While the program endorses long-term contraception options because they’re most effective, they let patients know they can choose any birth control method that works for them. There has been some resistance around the promotion of long-acting contraceptives since they have been used in the past as a form of forced sterilization.
It’s clear that long-acting, reversible contraception is 99% effective and helps reduce unplanned pregnancies. I remain committed to ensuring Delaware continues to lead the way in making birth control more affordable and more accessible https://t.co/u0Dkqb2MK0
— Senator Tom Carper (@SenatorCarper) November 14, 2018
Upstream simply wants to let women know they have options to help themselves, and their children lead better lives. Mothers who have unplanned pregnancies tend to give birth when they’re younger, not finish their education, and earn less later in life. And unplanned pregnancies don’t only affect mothers; children whose births are unplanned are more likely to have health complications, be born into poverty, stop their education, and earn less.
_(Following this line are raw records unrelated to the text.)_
-- ==== Sys2Proof/Safety.lean ====
section
/-! DEFINITION. The terms the claims are stated in: the block apart from the client's lists, the part of the state a
rule can read, a valid frame, and the invariant of 10_state.md R28 to R31. -/
namespace Sys2Proof.Machine

/-- The block alone (R35): the client's two lists left out. Two states with equal `blockOf` agree on the
build parameters, `P_VARIANT`, `CRC`, `PST`, `PCNT`, `PBUF`, `FL_VALID`, `FL_LEN` and `FL`. -/
def blockOf (s : State) : State := { s with cmds := [], resps := [] }

/-- The state with every byte that no rule reads set to zero: `PBUF` at and above `PCNT` (R27), `FL` beyond `FL_LEN`
and while `FL_VALID = 0` (R30, 93 I10). -/
def observable (s : State) : State :=
  { s with
    pbuf := frontBytes s.pbuf s.pcnt.toNat
    fl := if s.flValid then frontBytes s.fl s.flLen.toNat else Buf.zero }

/-- From `s` to `t` exactly one response, `r`, was given, with `STAT` of `t`, and no command was taken (R200, R32). -/
def Responded (s t : State) (r : Response) : Prop :=
  t.cmds = s.cmds ∧ t.resps = s.resps ++ [{ r with stat := statWord t }]

/-- The responses given since `s`, which has fewer responses than `t` (R62). -/
def newResponses (s t : State) : List Response := t.resps.drop s.resps.length

/-- A whole valid async frame in the first `len` bytes of a buffer (R78, R144, R145, R149). -/
structure AsyncFrameOk (ps : Params) (buf : Buf) (len : Nat) : Prop where
  payload_fits : declaredLen buf ≤ ps.maxPayload
  total : len = Config.headerLen + declaredLen buf + ps.syncLen
  func : byteAt buf 1 = ps.func
  typeCode : byteAt buf 2 = ps.typeCode
  trailer : ∀ k, k < ps.syncLen → byteAt buf (Config.headerLen + declaredLen buf + k) = ps.syncByte

/-- A whole valid sync frame in the first `len` bytes of a buffer (R82, R87, R146). -/
structure SyncFrameOk (ps : Params) (buf : Buf) (len : Nat) : Prop where
  total : len = Config.syncFrameLen
  check : crc16 ps (checkedWords buf) = wordAt buf 6

/-- A whole valid frame of the variant (R148). -/
def FrameOk (ps : Params) (v : Variant) (buf : Buf) (len : Nat) : Prop :=
  match v with
  | .async => AsyncFrameOk ps buf len
  | .sync => SyncFrameOk ps buf len

/-- What the first `n` bytes of an unfinished async frame satisfy: every check of a position below `n` has passed
(R144, R145, R149) and the frame is not finished (R28). -/
structure AsyncPartOk (ps : Params) (buf : Buf) (n : Nat) : Prop where
  func : 2 ≤ n → byteAt buf 1 = ps.func
  typeCode : 3 ≤ n → byteAt buf 2 = ps.typeCode
  payload_fits : 13 ≤ n → declaredLen buf ≤ ps.maxPayload
  unfinished : 13 ≤ n → n < Config.headerLen + declaredLen buf + ps.syncLen
  trailer : 13 ≤ n → ∀ i, Config.headerLen + declaredLen buf ≤ i → i < n → byteAt buf i = ps.syncByte

/-- What the first `n` bytes of an unfinished frame of the variant satisfy. A sync frame has no check before its last
byte (R146). -/
def PartOk (ps : Params) (v : Variant) (buf : Buf) (n : Nat) : Prop :=
  match v with
  | .async => AsyncPartOk ps buf n
  | .sync => n < Config.syncFrameLen

/-- The invariant of the block. -/
structure BlockInv (s : State) : Prop where
  /-- R7: the build fits the sizes of the block (log entry 15). -/
  fits : s.params.Fits
  /-- R28: while no frame is complete, `PST` is the function of `PCNT` that `stage` tabulates, and `PCNT` is within
  its table, every byte held having passed its check. -/
  building : s.pst ≠ .complete → s.pst = stage s.variant s.pcnt.toNat ∧ PartOk s.params s.variant s.pbuf s.pcnt.toNat
  /-- R29: in `COMPLETE` the buffer holds the latched frame. -/
  completed : s.pst = .complete →
    s.flValid = true ∧ s.pcnt = s.flLen ∧ ∀ i, i < s.pcnt.toNat → byteAt s.pbuf i = byteAt s.fl i
  /-- R30, R148: what is latched is a valid frame. -/
  latched : s.flValid = true → FrameOk s.params s.variant s.fl s.flLen.toNat
  /-- R30, R220: an empty latch has length 0. -/
  empty : s.flValid = false → s.flLen = 0

/-- What an accepted byte that does not finish the frame does: stored at `PCNT`, `PCNT` one more, the new `PST` as
given, `NEED_MORE`, and nothing else changed (R142, R150). -/
def PushAccepts (s : State) (b : Byte) (st : ParseState) : Prop :=
  ∃ t, exec (.push b) s = .next t ∧
    blockOf t = { blockOf s with
      pst := st, pcnt := BitVec.ofNat 5 (s.pcnt.toNat + 1), pbuf := setByte s.pbuf s.pcnt.toNat b } ∧
    Responded s t (blankResponse .needMore)

/-- What a byte that fails its check does: the parser restarts on it, the latch and `CRC` untouched, and
`FRAMING_ERROR` with the state in which it failed (R142, R143). -/
def PushFails (s : State) (b : Byte) (fe : BitVec 3) : Prop :=
  ∃ t, exec (.push b) s = .next t ∧
    blockOf t = { blockOf s with
      pst := .awaitFunc, pcnt := 1, pbuf := setByte (setByte s.pbuf s.pcnt.toNat b) 0 b } ∧
    Responded s t { blankResponse .framingError with feState := fe }

/-- What the last byte of a valid frame does: `COMPLETE`, the frame latched and returned with its fields, and nothing
else changed (R148, R160, R200). -/
def PushCompletes (s : State) (b : Byte) : Prop :=
  ∃ t, exec (.push b) s = .next t ∧ t.params = s.params ∧ t.variant = s.variant ∧ t.crc = s.crc ∧ t.pst = .complete ∧
    t.pcnt = BitVec.ofNat 5 (s.pcnt.toNat + 1) ∧ t.pbuf = setByte s.pbuf s.pcnt.toNat b ∧ t.flValid = true ∧
    t.flLen = t.pcnt ∧
    (∀ i, i < t.pcnt.toNat → byteAt t.fl i = byteAt t.pbuf i) ∧
    ∃ r : Response, Responded s t { blankResponse .complete with
        frameLen := t.flLen, frame := r.frame, fields := frameFields t.params t.variant t.fl } ∧
      ∀ i, byteAt r.frame i = if i < t.flLen.toNat then byteAt t.fl i else 0

/-- A byte sequence with bit `j` of byte `i` flipped (R169). -/
def flipBit (bs : List Byte) (i j : Nat) : List Byte := bs.set i (bs.getD i 0 ^^^ (1#8 <<< j))

end Sys2Proof.Machine
end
The link between poverty and unplanned pregnancies has been made in countries around the world.
But Caitlin Myers, an economics professor at Middlebury College who teaches a course on unplanned parenthood in the US, argues the connection isn’t as direct.
“To what extent does unintended pregnancy cause bad outcomes versus bad outcomes causing unintended pregnancies? It’s a symptom of poverty, of inequality, of hopelessness about the future,” she told the New York Times.
While some people have opposed Delaware’s contraception push, Dr. Karyl Rattay, Delaware’s director of public health, said the program has been mostly well received.
Other states are now following Delaware’s lead. In 2018, Washington and Massachusetts announced they will work with Upstream to introduce similar initiatives.
“It’s very expensive and very hard to reduce poverty,” Isabel Sawhill, a senior fellow at the Brookings Institution told the New York Times.
“Reducing unplanned births is easy by comparison.”